Эти цифры, несомненно, меньше любых имеющихся оценок производства авиабензина в СССР. Впрочем, нам и гадать не надо – есть «Справка о расходе ГСМ за первые два года войны», подготовленная все в том же штабе ВВС РККА (ЦАМО, ф. 35, оп. 11333, д. 23, л. 340). Там черным по белому написано, что за первые 12 месяцев было получено 520 тысяч тонн высокооктанового бензина (Б-74 и Б-78) и 375 тысяч тонн авиабензина Б-70; в последующие 12 месяцев получено соответственно 472 и 196 тысяч тонн.
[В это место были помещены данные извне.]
-- ==== Sys2Proof/Decode.lean ====
section
/-! DEFINITION. Decoding and encoding (`30_encoding.md` R76 to R82). The decoder is total: a 64-bit command word
is one of the eight commands or is rejected by name (R78, R81); every 73-bit register-port word is a transaction
(R76). The encoder is written from the same tables. -/

namespace Sys2Proof

/-- Why a command word is illegal (R81). -/
inductive DecodeError where
  /-- `op` is 0x00 or 0x09 .. 0xFF -/
  | unassignedOpcode
  /-- one of bits 63:9 is 1 -/
  | reservedBits
  /-- bit 8 is 1 in a command other than `BIT.PUT` -/
  | strayBit8
  deriving DecidableEq, Repr

/-- Field `op`, bits 7:0 of the command word (R78). -/
def cmdOp (w : Word) : BitVec 8 := w.extractLsb' 0 8

/-- Field `b`, bit 8 of the command word (R78, R79). -/
def cmdB (w : Word) : Bool := w.getLsbD 8

/-- The reserved field, bits 63:9 of the command word (R78). -/
def cmdReserved (w : Word) : BitVec 55 := w.extractLsb' 9 55

/-- A command that has no field `b`: bit 8 must be 0 (R78). -/
def withoutB (b : Bool) (c : Command) : Except DecodeError Command :=
  if b then .error .strayBit8 else .ok c

/-- The command a command word selects (R80), or the reason it selects none (R81). -/
def decodeCommand (w : Word) : Except DecodeError Command :=
  if cmdReserved w ≠ 0#55 then .error .reservedBits
  else
    match (cmdOp w).toNat with
    | 0x01 => withoutB (cmdB w) .curSeek
    | 0x02 => withoutB (cmdB w) .curAdv
    | 0x03 => withoutB (cmdB w) .bitGet
    | 0x04 => .ok (.bitPut (cmdB w))
    | 0x05 => withoutB (cmdB w) .gcopy
    | 0x06 => withoutB (cmdB w) .chkcap
    | 0x07 => withoutB (cmdB w) .encode
    | 0x08 => withoutB (cmdB w) .decode
    | _ => .error .unassignedOpcode

/-- Field `kind`, bit 72 of the register-port word: 1 is `WR`, 0 is `RD` (R76). -/
def portKind (w : BitVec 73) : Bool := w.getLsbD 72

/-- Field `rn`, bits 71:64 (R76). -/
def portReg (w : BitVec 73) : RegNum := w.extractLsb' 64 8

/-- Field `v`, bits 63:0, ignored for `RD` (R76). -/
def portVal (w : BitVec 73) : Word := w.extractLsb' 0 64

/-- The register-port transaction a word is (R76): every 73-bit word is one. -/
def decodePort (w : BitVec 73) : Instr :=
  if portKind w then .wr (portReg w) (portVal w) else .rd (portReg w)

/-- The instruction an encoded transaction is, or the reason its command word is illegal. -/
def decodeTx : TxWord → Except DecodeError Instr
  | .cmd w => (decodeCommand w).map Command.toInstr
  | .port w => .ok (decodePort w)

/-- The word of the opcode table's numbering, as the transaction it stands for: up to 64 bits it is a command
word, else a register-port word. A number that does not fit its format is no word (log entry 8). -/
def TxWord.ofTable (nbits w : Nat) : Option TxWord :=
  if nbits ≤ 64 then
    if w < 2 ^ 64 then some (.cmd (BitVec.ofNat 64 w)) else none
  else if w < 2 ^ 73 then some (.port (BitVec.ofNat 73 w)) else none

/-- The instruction the decoder reads from a word numbered as the opcode table numbers it. -/
def decodeTableWord (nbits w : Nat) : Option Instr :=
  match TxWord.ofTable nbits w with
  | some t => (decodeTx t).toOption
  | none => none

/-- The command word of a command: `match` of its row in R80, with `b` in bit 8 for `BIT.PUT`. -/
def encodeCommand : Command → Word
  | .curSeek => 0x001#64
  | .curAdv => 0x002#64
  | .bitGet => 0x003#64
  | .bitPut b => if b then 0x104#64 else 0x004#64
  | .gcopy => 0x005#64
  | .chkcap => 0x006#64
  | .encode => 0x007#64
  | .decode => 0x008#64

/-- The register-port word with fields `kind`, `rn` and `v` (R76). -/
def encodePort (kind : Bool) (rn : RegNum) (v : Word) : BitVec 73 :=
  BitVec.ofNat 73 (kind.toNat * 2 ^ 72 + rn.toNat * 2 ^ 64 + v.toNat)

/-- The words of an instruction. `RD` carries the conventional `v = 0` (R76, log entry 14). -/
def encode : Instr → TxWord
  | .curSeek => .cmd (encodeCommand .curSeek)
  | .curAdv => .cmd (encodeCommand .curAdv)
  | .bitGet => .cmd (encodeCommand .bitGet)
  | .bitPut b => .cmd (encodeCommand (.bitPut b))
  | .gcopy => .cmd (encodeCommand .gcopy)
  | .chkcap => .cmd (encodeCommand .chkcap)
  | .encode => .cmd (encodeCommand .encode)
  | .decode => .cmd (encodeCommand .decode)
  | .wr rn v => .port (encodePort true rn v)
  | .rd rn => .port (encodePort false rn 0#64)

/-- A transaction word as the opcode table counts it: its bits in whole bytes, and its value. -/
def TxWord.toTable : TxWord → Nat × Nat
  | .cmd w => (64, w.toNat)
  | .port w => (80, w.toNat)

/-- `mask` of the row a command word is tested against (R80). -/
def Command.mask : Command → Word
  | .curSeek => 0xFFFFFFFFFFFFFFFF#64
  | .curAdv => 0xFFFFFFFFFFFFFFFF#64
  | .bitGet => 0xFFFFFFFFFFFFFFFF#64
  | .bitPut _ => 0xFFFFFFFFFFFFFEFF#64
  | .gcopy => 0xFFFFFFFFFFFFFFFF#64
  | .chkcap => 0xFFFFFFFFFFFFFFFF#64
  | .encode => 0xFFFFFFFFFFFFFFFF#64
  | .decode => 0xFFFFFFFFFFFFFFFF#64

/-- `match` of that row (R80). -/
def Command.pattern : Command → Word
  | .curSeek => 0x0000000000000001#64
  | .curAdv => 0x0000000000000002#64
  | .bitGet => 0x0000000000000003#64
  | .bitPut _ => 0x0000000000000004#64
  | .gcopy => 0x0000000000000005#64
  | .chkcap => 0x0000000000000006#64
  | .encode => 0x0000000000000007#64
  | .decode => 0x0000000000000008#64

end Sys2Proof
end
Нет, вовсе не отсутствие бензина привело к тому, что советская авиация, имея в строю многие тысячи боевых самолетов, выполняла в среднем в день по 700 боевых вылетов…
По данным, представленным в известном статистическом сборнике Г. Ф. Кривошеева («Гриф секретности снят»), по состоянию на 1 января 1942 года в Действующей армии числилось 5,4 тысячи боевых (не считая учебных, транспортных, санитарных и пр.) самолетов, на 1 января 1943-го – 12,3 тысячи.